Cuando hubo que hacerse el empalme, el gobierno electo lo saboteó hostilmente llamándolo «Empalme Anticorrupción» en lugar de haber acordado decentemente una agenda con el pleno lleno de los requisitos legales.
En tal caso, y en la medida en que sus hipotéticos planteamientos llegaren a tener mérito, y existieren sospechas fundadas, lo lógico era esperar a conocer la información oficial y dejar que las autoridades competentes hiciesen lo propio, previa formulación de las denuncias respectivas con pruebas reales y concretas.

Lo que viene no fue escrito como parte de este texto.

@[simp] theorem setDrv_params (l : Line) (b : Bool) (s : State) : (setDrv l b s).params = s.params := rfl
@[simp] theorem setDrv_cfg (l : Line) (b : Bool) (s : State) : (setDrv l b s).cfg = s.cfg := rfl
@[simp] theorem setDrv_cmds (l : Line) (b : Bool) (s : State) : (setDrv l b s).cmds = s.cmds := rfl
@[simp] theorem setDrv_env (l : Line) (b : Bool) (s : State) : (setDrv l b s).env = s.env := rfl
@[simp] theorem setDrv_rstIn (l : Line) (b : Bool) (s : State) : (setDrv l b s).rstIn = s.rstIn := rfl
@[simp] theorem setDrv_handle (l : Line) (b : Bool) (s : State) : (setDrv l b s).handle = s.handle := rfl
@[simp] theorem setDrv_drv (l : Line) (b : Bool) (s : State) : (setDrv l b s).drv = s.drv.set l b := rfl
@[simp] theorem setDrv_opened (l : Line) (b : Bool) (s : State) : (setDrv l b s).opened = s.opened := rfl
@[simp] theorem setDrv_busy (l : Line) (b : Bool) (s : State) : (setDrv l b s).busy = s.busy := rfl
@[simp] theorem setDrv_xfer (l : Line) (b : Bool) (s : State) : (setDrv l b s).xfer = s.xfer := rfl
@[simp] theorem setDrv_sfAcc (l : Line) (b : Bool) (s : State) : (setDrv l b s).sfAcc = s.sfAcc := rfl
@[simp] theorem setDrv_regs (l : Line) (b : Bool) (s : State) : (setDrv l b s).regs = s.regs := rfl
@[simp] theorem setDrv_seq (l : Line) (b : Bool) (s : State) : (setDrv l b s).seq = s.seq := rfl
@[simp] theorem setDrv_rsp (l : Line) (b : Bool) (s : State) : (setDrv l b s).rsp = s.rsp := rfl
@[simp] theorem setDrv_log (l : Line) (b : Bool) (s : State) : (setDrv l b s).log = s.log := rfl
@[simp] theorem setDrv_completed (l : Line) (b : Bool) (s : State) : (setDrv l b s).completed = s.completed := rfl

@[simp] theorem setEnv_params (e : Env) (s : State) : (setEnv e s).params = s.params := rfl
@[simp] theorem setEnv_cfg (e : Env) (s : State) : (setEnv e s).cfg = s.cfg := rfl
@[simp] theorem setEnv_cmds (e : Env) (s : State) : (setEnv e s).cmds = s.cmds := rfl
@[simp] theorem setEnv_env (e : Env) (s : State) : (setEnv e s).env = e := rfl
@[simp] theorem setEnv_rstIn (e : Env) (s : State) : (setEnv e s).rstIn = s.rstIn := rfl
@[simp] theorem setEnv_handle (e : Env) (s : State) : (setEnv e s).handle = s.handle := rfl
@[simp] theorem setEnv_drv (e : Env) (s : State) : (setEnv e s).drv = s.drv := rfl
@[simp] theorem setEnv_opened (e : Env) (s : State) : (setEnv e s).opened = s.opened := rfl
@[simp] theorem setEnv_busy (e : Env) (s : State) : (setEnv e s).busy = s.busy := rfl
@[simp] theorem setEnv_xfer (e : Env) (s : State) : (setEnv e s).xfer = s.xfer := rfl
@[simp] theorem setEnv_sfAcc (e : Env) (s : State) : (setEnv e s).sfAcc = s.sfAcc := rfl
@[simp] theorem setEnv_regs (e : Env) (s : State) : (setEnv e s).regs = s.regs := rfl
@[simp] theorem setEnv_seq (e : Env) (s : State) : (setEnv e s).seq = s.seq := rfl
@[simp] theorem setEnv_rsp (e : Env) (s : State) : (setEnv e s).rsp = s.rsp := rfl
@[simp] theorem setEnv_log (e : Env) (s : State) : (setEnv e s).log = s.log := rfl
@[simp] theorem setEnv_completed (e : Env) (s : State) : (setEnv e s).completed = s.completed := rfl

@[simp] theorem setRegs_params (r : PrivateRegs) (s : State) : (setRegs r s).params = s.params := rfl
@[simp] theorem setRegs_cfg (r : PrivateRegs) (s : State) : (setRegs r s).cfg = s.cfg := rfl
@[simp] theorem setRegs_cmds (r : PrivateRegs) (s : State) : (setRegs r s).cmds = s.cmds := rfl
@[simp] theorem setRegs_env (r : PrivateRegs) (s : State) : (setRegs r s).env = s.env := rfl
@[simp] theorem setRegs_rstIn (r : PrivateRegs) (s : State) : (setRegs r s).rstIn = s.rstIn := rfl
@[simp] theorem setRegs_handle (r : PrivateRegs) (s : State) : (setRegs r s).handle = s.handle := rfl
@[simp] theorem setRegs_drv (r : PrivateRegs) (s : State) : (setRegs r s).drv = s.drv := rfl
@[simp] theorem setRegs_opened (r : PrivateRegs) (s : State) : (setRegs r s).opened = s.opened := rfl
@[simp] theorem setRegs_busy (r : PrivateRegs) (s : State) : (setRegs r s).busy = s.busy := rfl
@[simp] theorem setRegs_xfer (r : PrivateRegs) (s : State) : (setRegs r s).xfer = s.xfer := rfl
@[simp] theorem setRegs_sfAcc (r : PrivateRegs) (s : State) : (setRegs r s).sfAcc = s.sfAcc := rfl
@[simp] theorem setRegs_regs (r : PrivateRegs) (s : State) : (setRegs r s).regs = r := rfl
@[simp] theorem setRegs_seq (r : PrivateRegs) (s : State) : (setRegs r s).seq = s.seq := rfl
@[simp] theorem setRegs_rsp (r : PrivateRegs) (s : State) : (setRegs r s).rsp = s.rsp := rfl
@[simp] theorem setRegs_log (r : PrivateRegs) (s : State) : (setRegs r s).log = s.log := rfl
@[simp] theorem setRegs_completed (r : PrivateRegs) (s : State) : (setRegs r s).completed = s.completed := rfl

@[simp] theorem setSfAcc_params (sf : BitVec 2) (s : State) : (setSfAcc sf s).params = s.params := rfl
@[simp] theorem setSfAcc_cfg (sf : BitVec 2) (s : State) : (setSfAcc sf s).cfg = s.cfg := rfl
@[simp] theorem setSfAcc_cmds (sf : BitVec 2) (s : State) : (setSfAcc sf s).cmds = s.cmds := rfl
@[simp] theorem setSfAcc_env (sf : BitVec 2) (s : State) : (setSfAcc sf s).env = s.env := rfl
@[simp] theorem setSfAcc_rstIn (sf : BitVec 2) (s : State) : (setSfAcc sf s).rstIn = s.rstIn := rfl
@[simp] theorem setSfAcc_handle (sf : BitVec 2) (s : State) : (setSfAcc sf s).handle = s.handle := rfl
@[simp] theorem setSfAcc_drv (sf : BitVec 2) (s : State) : (setSfAcc sf s).drv = s.drv := rfl
@[simp] theorem setSfAcc_opened (sf : BitVec 2) (s : State) : (setSfAcc sf s).opened = s.opened := rfl
@[simp] theorem setSfAcc_busy (sf : BitVec 2) (s : State) : (setSfAcc sf s).busy = s.busy := rfl
@[simp] theorem setSfAcc_xfer (sf : BitVec 2) (s : State) : (setSfAcc sf s).xfer = s.xfer := rfl
@[simp] theorem setSfAcc_sfAcc (sf : BitVec 2) (s : State) : (setSfAcc sf s).sfAcc = sf := rfl
@[simp] theorem setSfAcc_regs (sf : BitVec 2) (s : State) : (setSfAcc sf s).regs = s.regs := rfl
@[simp] theorem setSfAcc_seq (sf : BitVec 2) (s : State) : (setSfAcc sf s).seq = s.seq := rfl
@[simp] theorem setSfAcc_rsp (sf : BitVec 2) (s : State) : (setSfAcc sf s).rsp = s.rsp := rfl
@[simp] theorem setSfAcc_log (sf : BitVec 2) (s : State) : (setSfAcc sf s).log = s.log := rfl
@[simp] theorem setSfAcc_completed (sf : BitVec 2) (s : State) : (setSfAcc sf s).completed = s.completed := rfl

@[simp] theorem setXfer_params (b : Bool) (s : State) : (setXfer b s).params = s.params := rfl
@[simp] theorem setXfer_cfg (b : Bool) (s : State) : (setXfer b s).cfg = s.cfg := rfl
@[simp] theorem setXfer_cmds (b : Bool) (s : State) : (setXfer b s).cmds = s.cmds := rfl
@[simp] theorem setXfer_env (b : Bool) (s : State) : (setXfer b s).env = s.env := rfl
@[simp] theorem setXfer_rstIn (b : Bool) (s : State) : (setXfer b s).rstIn = s.rstIn := rfl
@[simp] theorem setXfer_handle (b : Bool) (s : State) : (setXfer b s).handle = s.handle := rfl
@[simp] theorem setXfer_drv (b : Bool) (s : State) : (setXfer b s).drv = s.drv := rfl
@[simp] theorem setXfer_opened (b : Bool) (s : State) : (setXfer b s).opened = s.opened := rfl
@[simp] theorem setXfer_busy (b : Bool) (s : State) : (setXfer b s).busy = s.busy := rfl
@[simp] theorem setXfer_xfer (b : Bool) (s : State) : (setXfer b s).xfer = b := rfl
@[simp] theorem setXfer_sfAcc (b : Bool) (s : State) : (setXfer b s).sfAcc = s.sfAcc := rfl
@[simp] theorem setXfer_regs (b : Bool) (s : State) : (setXfer b s).regs = s.regs := rfl
@[simp] theorem setXfer_seq (b : Bool) (s : State) : (setXfer b s).seq = s.seq := rfl
@[simp] theorem setXfer_rsp (b : Bool) (s : State) : (setXfer b s).rsp = s.rsp := rfl
@[simp] theorem setXfer_log (b : Bool) (s : State) : (setXfer b s).log = s.log := rfl
@[simp] theorem setXfer_completed (b : Bool) (s : State) : (setXfer b s).completed = s.completed := rfl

Anticiparse a suplantar las investigaciones es actuar de mala fe para tratar de dibujar una versión contraria a la realidad, lo cual induce a creer que ese "Libro Blanco", ahora denominado de «La Verdad» no sea tan confiable.
Más bien, de llegarse a corroborar que ese libro se preparó a partir del supuesto espionaje de empleados o directivos públicos en ejercicio de sus funciones, entre junio y agosto de 2026, que dicen fueron más de 1.200 profesionales, bajo la Ley 951 de 2005, las consecuencias podrían ser de carácter penal, disciplinarias, civiles y administrativas.
Lo anterior, porque el empalme debe entenderse como un proceso de transición ordenada, no como un juicio unilateral anticipado, ni como una cacería de brujas antes de conocerse los hechos de manera oficial.
Las mesas de empalme iniciaron el proceso, pero este se interrumpió a los cinco días. Además, la Ley 951 de 2005 no autoriza al gobierno entrante a elaborar un informe de acusaciones. La norma obliga al saliente a entregar y si no lo hace, corresponde a los órganos de control investigar esa omisión.
El ahora llamado «Libro de la verdad» se presenta como verdad absoluta sin conocer siquiera esa información oficial, violando supuestamente el derecho a la réplica y a la legítima defensa.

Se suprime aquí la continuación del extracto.